Rule #25: The two things you need at every wedding are tissues and a bottle.

3 Jun

You never know when tears will flow, so the best method is to try and hide your real emotions behind some whiskey breath. Now, if you are single as I will be eternally, weddings are a thorough reminder of how I should just go buy some cats, floral curtains and knit until I die at a ripe old crazy age. Now please, hold back on the booze bottle until after the ceremony. Drunkenness at ceremonies usually ends up with reckless pouting and perhaps a scream to end the wedding because you’re still in love with the groom. I wasn’t even in love with the groom.

The main point of every wedding, for the single ladies anyways, is to hookup with the groomsmen. Everyone has been reminded about how beautiful true love is, especially when you’re single. It’s like being hungry and seeing a flame broiled burger. You just want your cut of the action, so step up and follow this fool proof plan into faking love for one night.

Step 1: Look awesome. Wear a big hat. Don’t cry excessively at the ceremony because that’s where men do their initial scoping of all the single ladies, you need to look good and stand out to beat all of those other bitches to the sexiest single man standing on the alter.
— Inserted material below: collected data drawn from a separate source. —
-- ==== Sys2Proof/Config.lean ====
section
/-! DEFINITION. What the part fixes and no rule computes (sizes, durations), and the free values: constants
without a body, so that no proof can know them. -/

namespace Sys2Proof.Config

/-- Lines of a frame (01 section 1.1). -/
def lines : Nat := 1440

/-- Pixels of a line (01 section 1.1). -/
def columns : Nat := 1920

/-- Bytes that carry the pixels of a line: two 12-bit pixels in three bytes (11 section 11.6). -/
def linePixelBytes : Nat := 2880

/-- Tiles of a side (00 section 4). -/
def tiles : Nat := 192

/-- Pixels of a tile (00 section 4). -/
def tilePixels : Nat := 14400

/-- Counts held by the line-CRC window (R13). -/
def crcWindow : Nat := 60

/-- Digest slots of a recorder (R133). -/
def slots : Nat := 2048

/-- Duration of the negotiation timer and of the up deadline, in milliseconds (R86, R92). Events carry the
durations (log 11): no step reads these five. -/
def negotiationMs : Nat := 500

/-- Duration of the failed timer, in milliseconds (R89). -/
def failedMs : Nat := 1000

/-- Duration of the protect window, in milliseconds (R174). -/
def protectWindowMs : Nat := 2000

/-- Duration of a programming period, in milliseconds (R179). -/
def programmingMs : Nat := 40

/-- Time from a request's chip-select rise to its reply, in microseconds (R161). -/
def replyUs : Nat := 20

/-- Free: which order is taken where one action acts on several members of a set and the spec gives no order
(DESIGN CHOICE, log 6). Applied to the count of choices drawn so far. -/
opaque freeOrder : Nat → Nat

/-- Free: the item byte that a failed programming leaves (R180: "keeps whatever item bytes reached it"), for a
draw, a region number and a byte offset (DESIGN CHOICE, log 7). -/
opaque leftByte : Nat → Nat → Nat → Byte

/-- Free: the checksum that a failed programming leaves, before it is made invalid (R180; DESIGN CHOICE, log 8). -/
opaque leftChecksum : Nat → Nat → BitVec 16

end Sys2Proof.Config
end

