-- ==== Sys2Proof/Machine/Flags.lean ====
section
/-! DEFINITION. What the part derives from its state and holds nowhere: the attributes of fault codes, side
validity, attention, the VALID and ATTN lines, the presentation of the vehicle state, and the value codes of
11 section 11.2. -/

namespace Sys2Proof.Machine

/-! ### Fault codes (R112) -/

/-- Severity of a fault code (R112). -/
inductive Severity where
  | viewLoss
  | degraded
  | info
deriving DecidableEq, Repr

/-- The severity that R112 fixes for a code. -/
def severityOf : FaultCode → Severity
  | .linkLoss | .staleView | .frozenImage | .dispLink | .dispSignature | .monitorFault => .viewLoss
  | .seqError | .lineCrc | .exposureTrack | .sensorTemp | .vehicleStale | .calDefaults | .calProgramFail => .degraded
  | .captureLost => .info

/-- The audience that R112 fixes for a code: V always, C for VIEW_LOSS codes. -/
def audienceOf (c : FaultCode) : MasterSet := { v := true, c := decide (severityOf c = .viewLoss) }

/-- Whether a code is COMMON (R112). -/
def isCommon : FaultCode → Bool
  | .vehicleStale | .calDefaults | .calProgramFail | .captureLost => true
  | _ => false

/-- Whether the kind of a code is event; condition otherwise (R112). -/
def isEvent : FaultCode → Bool
  | .calProgramFail | .captureLost => true
  | _ => false

/-- Whether the side class of a code allows a side (R112). -/
def sideAllowed (c : FaultCode) (sd : FaultSide) : Bool :=
  match sd with
  | .common => isCommon c
  | _ => !isCommon c

/-- The fault codes in code order (11 section 11.2). -/
def faultCodes : List FaultCode :=
  [.linkLoss, .staleView, .frozenImage, .dispLink, .dispSignature, .monitorFault, .seqError, .lineCrc,
    .exposureTrack, .sensorTemp, .vehicleStale, .calDefaults, .calProgramFail, .captureLost]

/-- The value of a fault code (11 section 11.2). -/
def faultCodeNumber (c : FaultCode) : Nat := faultCodes.idxOf c

/-- A side as the side of a fault record. -/
def faultSideOf : Side → FaultSide
  | .left => .left
  | .right => .right

/-- The sides that a fault side names: COMMON names both (R128). -/
def sidesOf : FaultSide → List Side
  | .left => [.left]
  | .right => [.right]
  | .common => [.left, .right]

/-- The value of a side (11 section 11.2). -/
def faultSideNumber : FaultSide → Nat
  | .left => 0
  | .right => 1
  | .common => 2

/-- The value of a side (11 section 11.2). -/
def sideNumber (sd : Side) : Nat := faultSideNumber (faultSideOf sd)

/-- The value of a severity (11 section 11.2). -/
def severityNumber : Severity → Nat
  | .viewLoss => 0
  | .degraded => 1
  | .info => 2

/-- The wire form of a master set (11 section 11.2). -/
def masterBits (m : MasterSet) : Nat := bitsOf [m.v, m.c]

/-- Whether a master is in a set. -/
def masterIn (m : MasterSet) : Port → Bool
  | .v => m.v
  | .c => m.c

/-- A master set with a master added. -/
def addMaster (m : MasterSet) : Port → MasterSet
  | .v => { m with v := true }
  | .c => { m with c := true }

/-- Whether acked_by covers the audience of the code (R117). -/
def fullyMarked (r : FaultRecord) : Bool :=
  (!(audienceOf r.code).v || r.ackedBy.v) && (!(audienceOf r.code).c || r.ackedBy.c)

/-- The capture trigger mask holds a code: bits 0..12 only, so CAPTURE_LOST has no position (R127). -/
def inTriggerMask (k : Calibration) (c : FaultCode) : Bool :=
  decide (faultCodeNumber c ≤ 12) && k.capture.triggerMask.getLsbD (faultCodeNumber c)

/-! ### Validity, attention and lines -/

/-- R125: a side is invalid while the table holds an ACTIVE record of severity VIEW_LOSS with that side. -/
def viewLossActive (t : FaultTable) (sd : Side) : Bool :=
  t.records.any fun r => r.active && decide (severityOf r.code = .viewLoss) && decide (r.side = faultSideOf sd)

/-- R126: the unacknowledged condition of a master. -/
def unacknowledged (t : FaultTable) : Port → Bool
  | .v => t.records.any fun r => !r.ackedBy.v
  | .c => t.records.any fun r => decide (severityOf r.code = .viewLoss) && !r.ackedBy.c

/-- Whether a notice waits. -/
def anyNotice (n : NoticeSet) : Bool := n.view || n.display || n.night || n.capture || n.cal

/-- R169: ATTN_V and ATTN_C. -/
def attnLine (s : State) (p : Port) : Bool := unacknowledged s.table p || anyNotice (s.port p).notices

/-- R80: VALID_L and VALID_R, high exactly in LIVE and HOLDING. -/
def validLine (s : State) (sd : Side) : Bool :=
  match (s.side sd).view.state with
  | .live | .holding => true
  | .starting | .invalid | .test => false

/-- R64: the output frame period of a side in sixtieths of a second. -/
def outputPeriod (s : State) (sd : Side) : Nat :=
  if (s.side sd).dlt.state = .up ∧ (s.side sd).dlt.chosen = some .m30 then 2 else 1

/-! ### Presentation of the vehicle state (R104) -/

/-- FRESH while a record is held and its age is below STATE_HOLD (06 section 6.1). -/
def isFresh (s : State) : Bool := s.vehicle.held && decide (s.vehicle.age < s.cal.integrity.stateHold)

/-- The speed presented, none for unknown. -/
def presentedSpeed (s : State) : Option Nat := if isFresh s then s.vehicle.speed else none

/-- The trailer angle presented, none for no trailer data. -/
def presentedAngle (s : State) : Option Int := if isFresh s then s.vehicle.angle else none

/-- Reverse as presented. -/
def presentedReverse (s : State) : Bool := if isFresh s then s.vehicle.reverse.getD false else false

/-- Recording permitted as presented: a stale record carries the last permission. -/
def presentedPermission (s : State) : Bool :=
  if isFresh s then s.vehicle.permitted.getD true else s.vehicle.lastPermission

/-- The stationary-vehicle condition of R20 step 3 and R179 check 3: fresh, speed present and 0. -/
def atRest (s : State) : Bool := decide (presentedSpeed s = some 0)

/-! ### Value codes (11 section 11.2) -/

/-- The value of a view state. -/
def viewNumber : ViewState → Nat
  | .starting => 0
  | .live => 1
  | .holding => 2
  | .invalid => 3
  | .test => 4

/-- The value of a recorder state. -/
def recorderNumber : RecorderState → Nat
  | .stopped => 0
  | .filling => 1
  | .armed => 2
  | .post => 3
  | .full => 4

/-- The value of a mode. -/
def dayNightNumber : DayNight → Nat
  | .day => 0
  | .night => 1

/-- The value of an exposure mode. -/
def exposureModeNumber : ExposureMode → Nat
  | .auto => 0
  | .hold => 1
  | .manual => 2

/-- The value of a night policy. -/
def policyNumber : NightPolicy → Nat
  | .auto => 0
  | .forceDay => 1
  | .forceNight => 2

/-- The value of a frame status. -/
def frameStatusNumber : FrameStatus → Nat
  | .accepted => 0
  | .repaired => 1
  | .dropped => 2

/-- The value of a trigger source. -/
def sourceNumber : TriggerSource → Nat
  | .fault => 0
  | .cross => 1
  | .masterV => 2
  | .masterC => 3
  | .eventIn => 4

/-- The wire form of a source set. -/
def sourceBits (x : SourceSet) : Nat := bitsOf [x.fault, x.cross, x.masterV, x.masterC, x.eventIn]

/-- The value of a negotiation state. -/
def negNumber : NegState → Nat
  | .down => 0
  | .offer => 1
  | .confirm => 2
  | .up => 3
  | .failed => 4

/-- The value of an output mode. -/
def outputModeNumber : OutputMode → Nat
  | .m60 => 0
  | .m30 => 1

/-- The wire form of a notice set. -/
def noticeBits (n : NoticeSet) : Nat := bitsOf [n.view, n.display, n.night, n.capture, n.cal]

/-- The bytes of a stamp: the epoch, then the millisecond count (11 intro). -/
def stampBytes (t : Stamp) : List Byte := byte t.epoch.toNat ++ bytesOfNat 4 t.ms.toNat

end Sys2Proof.Machine
end

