-- ==== Sys2Proof/Machine/Recorder.lean ====
section
/-! DEFINITION. The Incident Recorder (chapter 8): digests, what a digest write brings about, triggers from outside,
and the requests of readout and control. -/

namespace Sys2Proof.Machine

/-! ### Digests (R135) -/

/-- The codes of the records ACTIVE whose side is the digest's or COMMON, in table position order (R135). -/
def activeCodes (t : FaultTable) (sd : Side) : List FaultCode :=
  (t.records.filter fun r => r.active && (decide (r.side = faultSideOf sd) || decide (r.side = .common))).map (·.code)

/-- R135: the digest of an accepted frame at stage 5, with the command issued at stage 3. -/
def acceptedDigest (sd : Side) (f : AcceptedFrame) (cmd : Option Command) (s : State) : Digest :=
  let x := s.side sd
  { frameNumber := f.number, synthetic := !isCamera f.image, time := s.time, status := f.status
    repairedLines := f.repairedLines, exposure := some (f.tRep, f.gRep), command := cmd, m := x.expo.m, l := x.expo.l
    mode := x.expo.dayNight, stale := false, glareTiles := glareCount x.glare, minGa := minGain x.glare
    view := x.view.state, originX := x.view.originX, originY := x.view.originY
    speed := presentedSpeed s, angle := presentedAngle s, activeCodes := activeCodes s.table sd
    tileMeans := some ((tileMeans x.stats).map (· / 16)) }

/-- R25, R135: the digest of a dropped-frame report: no command, no tile means, M, L and mode as stored, marked
stale. -/
def droppedDigest (sd : Side) (d : DroppedReport) (s : State) : Digest :=
  let x := s.side sd
  { frameNumber := d.number, synthetic := false, time := s.time, status := .dropped, repairedLines := 0
    exposure := d.exposure, command := none, m := x.expo.m, l := x.expo.l, mode := x.expo.dayNight, stale := true
    glareTiles := glareCount x.glare, minGa := minGain x.glare, view := x.view.state, originX := x.view.originX
    originY := x.view.originY, speed := presentedSpeed s, angle := presentedAngle s
    activeCodes := activeCodes s.table sd, tileMeans := none }

/-- Two codes of active_side_codes in one byte, high half first (R184). -/
def codePairs : List FaultCode → List Byte
  | a :: b :: rest => BitVec.ofNat 8 (16 * faultCodeNumber a + faultCodeNumber b) :: codePairs rest
  | [a] => [BitVec.ofNat 8 (16 * faultCodeNumber a)]
  | [] => []

/-- A list of bytes made n long by zeros at its end, or cut. -/
def padTo (n : Nat) (bs : List Byte) : List Byte := bs.take n ++ List.replicate (n - bs.length) 0

/-- Bytes 0..233 of a digest slot (R184). -/
def digestBytes (d : Digest) : List Byte :=
  word16 d.frameNumber.toNat
    ++ byte (d.synthetic.toNat + 2 * frameStatusNumber d.status + 8 * dayNightNumber d.mode + 16 * d.stale.toNat)
    ++ byte (bitsOf [d.exposure.isSome, d.command.isSome, d.speed.isSome, d.angle.isSome, d.tileMeans.isSome])
    ++ stampBytes d.time ++ byte d.repairedLines
    ++ orZero 2 (d.exposure.map (·.1)) ++ orZero 2 (d.exposure.map (·.2))
    ++ orZero 2 (d.command.map (·.t)) ++ orZero 2 (d.command.map (·.g)) ++ orZero 1 (d.command.map (·.tag.toNat))
    ++ word16 d.m ++ bytesOfNat 3 d.l ++ byte d.glareTiles ++ word16 d.minGa ++ byte (viewNumber d.view)
    ++ word16 d.originX ++ word16 d.originY ++ orZero 1 d.speed ++ signed16 (d.angle.getD 0)
    ++ byte d.activeCodes.length ++ padTo 6 (codePairs d.activeCodes)
    ++ padTo 192 ((d.tileMeans.getD []).flatMap byte)

/-- The 256 bytes of a digest slot: bytes 234..255 are written as zero and are not sent (R184). -/
def slotBytes (d : Digest) : List Byte := padTo 256 (digestBytes d)

/-! ### A digest write (R137, R146, R147) -/

/-- R137: a digest written at slot w of the ACTIVE buffer; w moves on. -/
def putDigest (d : Digest) (r : Recorder) : Recorder :=
  { r with slots := slotWrite r.slots (slotIndex r (writePointer r) r.w) d, w := (r.w + 1) % r.size }

/-- R147 step 1: the header of a completed capture; the completing write stands at the slot before w. -/
def freezeHeader (k : Capture) (permitted : Bool) (now : Stamp) (r : Recorder) : CaptureHeader :=
  { seq := r.seq, buffer := writePointer r, triggerFrame := k.triggerFrame, triggerTime := k.triggerTime
    freezeTime := now, stopSlot := (r.w + r.size - 1) % r.size, preCount := k.preCount, postCount := k.postCount
    sources := k.sources, faultCodes := k.faultCodes, extraCodes := k.extraCodes, continues := k.continues
    windowBypassed := !permitted }

/-- R147 steps 1 and 2: the header queued, the buffer FROZEN. -/
def freezeBuffer (k : Capture) (permitted : Bool) (now : Stamp) (r : Recorder) : Recorder :=
  { r with headers := r.headers ++ [freezeHeader k permitted now r], seq := r.seq + 1, frozen := r.frozen + 1
           current := none }

/-- R147 step 4: the pending triggers lost at entry into FULL; the order of their reports is not given (log 6). -/
def loseWaiting (sd : Side) (s : State) : State :=
  let (order, s1) := drawOrder s (sourceList (s.side sd).recorder.waiting)
  order.foldl (fun s src => loseTrigger sd src s) (s1.modRec sd fun r => { r with waiting := noSources })

/-- R147: a freeze. -/
def freeze (sd : Side) (k : Capture) (s : State) : State :=
  let s1 := notifyBoth .capture (s.modRec sd (freezeBuffer k (presentedPermission s) s.time))
  let r := (s1.side sd).recorder
  if r.frozen = bufferCount r then loseWaiting sd (s1.modRec sd fun r => { r with state := .full })
  else if noSource r.waiting then s1.modRec sd startFilling
  else acceptWaiting sd 0 true (s1.modRec sd startBuffer)

/-- R146: a suppression: the capture is discarded, the buffer goes on in ARMED. -/
def suppress (r : Recorder) : Recorder :=
  { r with current := none, framesSuppressed := r.framesSuppressed + BitVec.ofNat 32 r.size, state := .armed }

/-- R146: whether a completed capture is kept. -/
def keepsCapture (sd : Side) (k : Capture) (s : State) : Bool :=
  presentedPermission s || hasBypass k.sources || !noSource (s.side sd).recorder.waiting

/-- R146: the completion of a capture. -/
def completeCapture (sd : Side) (s : State) : State :=
  match (s.side sd).recorder.current with
  | none => s
  | some k => if keepsCapture sd k s then freeze sd k s else s.modRec sd suppress

/-- R137: the first write after an acceptance sets trigger_frame. -/
def stampTrigger (n : FrameNumber) (k : Capture) : Capture :=
  if k.triggerFrame.isNone then { k with triggerFrame := some n } else k

/-- R137: a digest taken by the recorder's state. -/
def writeDigest (sd : Side) (d : Digest) (s : State) : State :=
  let r := (s.side sd).recorder
  match r.state with
  | .stopped | .full => s
  | .filling =>
    let s1 := s.modRec sd fun r => { putDigest d r with fill := r.fill + 1 }
    if r.npre ≤ r.fill + 1 then
      if noSource r.waiting then s1.modRec sd fun r => { r with state := .armed }
      else acceptWaiting sd r.npre false s1
    else s1
  | .armed => s.modRec sd (putDigest d)
  | .post =>
    let s1 := s.modRec sd fun r =>
      { putDigest d r with post := r.post - 1, current := r.current.map (stampTrigger d.frameNumber) }
    if r.post ≤ 1 then completeCapture sd s1 else s1

/-! ### Triggers from outside -/

/-- R142: a CROSS trigger reaches the recorder it was handed to, one of those that wait there. -/
def takeCross (sd : Side) (s : State) : State :=
  if (s.side sd).recorder.crossIncoming = 0 then s
  else takeTrigger sd .cross (s.modRec sd fun r => { r with crossIncoming := r.crossIncoming - 1 })

/-- CROSS_TRIGGER (R142). -/
def execCrossTrigger (sd : Side) (s : State) : Host.Outcome State Fault Refusal :=
  .next (whileRunning (takeCross sd) s)

/-- R143: EVENT_IN rises: a change from low to high hands a trigger to each recorder, unless a reset holds the part
(R174). -/
def eventRise (s : State) : State :=
  if s.eventIn then s
  else whileRunning (handTriggers .eventIn [.left, .right]) { s with eventIn := true }

/-- EVENT_IN_EDGE (R143). -/
def execEventInEdge (s : State) : Host.Outcome State Fault Refusal := .next (eventRise s)

/-- EVENT_IN_FALL (R143): the line is low, so that its next rise is an edge. -/
def execEventInFall (s : State) : Host.Outcome State Fault Refusal := .next { s with eventIn := false }

/-- What a recorder does with a bypass-class trigger, by its state (R144). -/
def dispositionNumber : RecorderState → Nat
  | .armed => 1
  | .filling | .post => 2
  | .full => 3
  | .stopped => 4

/-- R144: the disposition byte of a side, 0 where it is not named. -/
def disposition (sides : List Side) (sd : Side) (s : State) : Nat :=
  if sd ∈ sides then dispositionNumber (s.side sd).recorder.state else 0

/-- The trigger of a master's TRIGGER_CAPTURE (R144). -/
def masterTrigger : Port → Trigger
  | .v => .masterV
  | .c => .masterC

/-- R144: TRIGGER_CAPTURE(sides). -/
def triggerCapture (p : Port) (ps : List Byte) (s : State) : State × Answer :=
  match sidesOfParam (param ps 0) with
  | none => (s, plain .refusedParam)
  | some sides =>
    (handTriggers (masterTrigger p) sides s,
      { status := .ok, payload := byte (disposition sides .left s) ++ byte (disposition sides .right s) })

/-- TRIGGER_CAPTURE (R144). -/
def execTriggerCapture (p : Port) (tag : BitVec 4) (ps : List Byte) (s : State) : Host.Outcome State Fault Refusal :=
  .next (takeRequest p .triggerCapture tag ps (triggerCapture p ps) s)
So use your tissues to blot your eyes before they leak and mess up your make up. Smile at the bride, remember after all, it’s her day and you just have a side mission. Besides, when she walks past you, that’s when all the fellas will be looking your way so you want to distract those horny men from the bride’s flawlessness with your pearly whites. Let them look.

Step 2: An open keg sometimes is not enough, so bring your own bottle. Keep it in your car. Location is key. Some people do the flask thing, but that is so last century. A flask means that you are drinking solo. But if the booze is in your car, then at least you can invite others to your car to drink with as a big group of single hornballs. It’s mating season and booze makes your feathers look brighter. Specifically, you should invite the groomsman that you’ve been eying because every groomsman is going to do everything in his power to get regally trashed. He will use you for your booze and then for your boobies. You get some alone time with zee sexy one and get to get your buzz on; it’s a win-win. If you really want some bonus points, make sure to get a manly liquor like Maker’s Mark or Jim Beam. Men seem to get impressed with manly liquor. He can even share some with his mom if you want more bonus points! Mommy points cannot be replaced or replicated by any swagger or form of courtship.

Step 3: Catch the bouquet, it’s a great conversation piece.

If all goes well, make sure that you booked a cheap hotel room.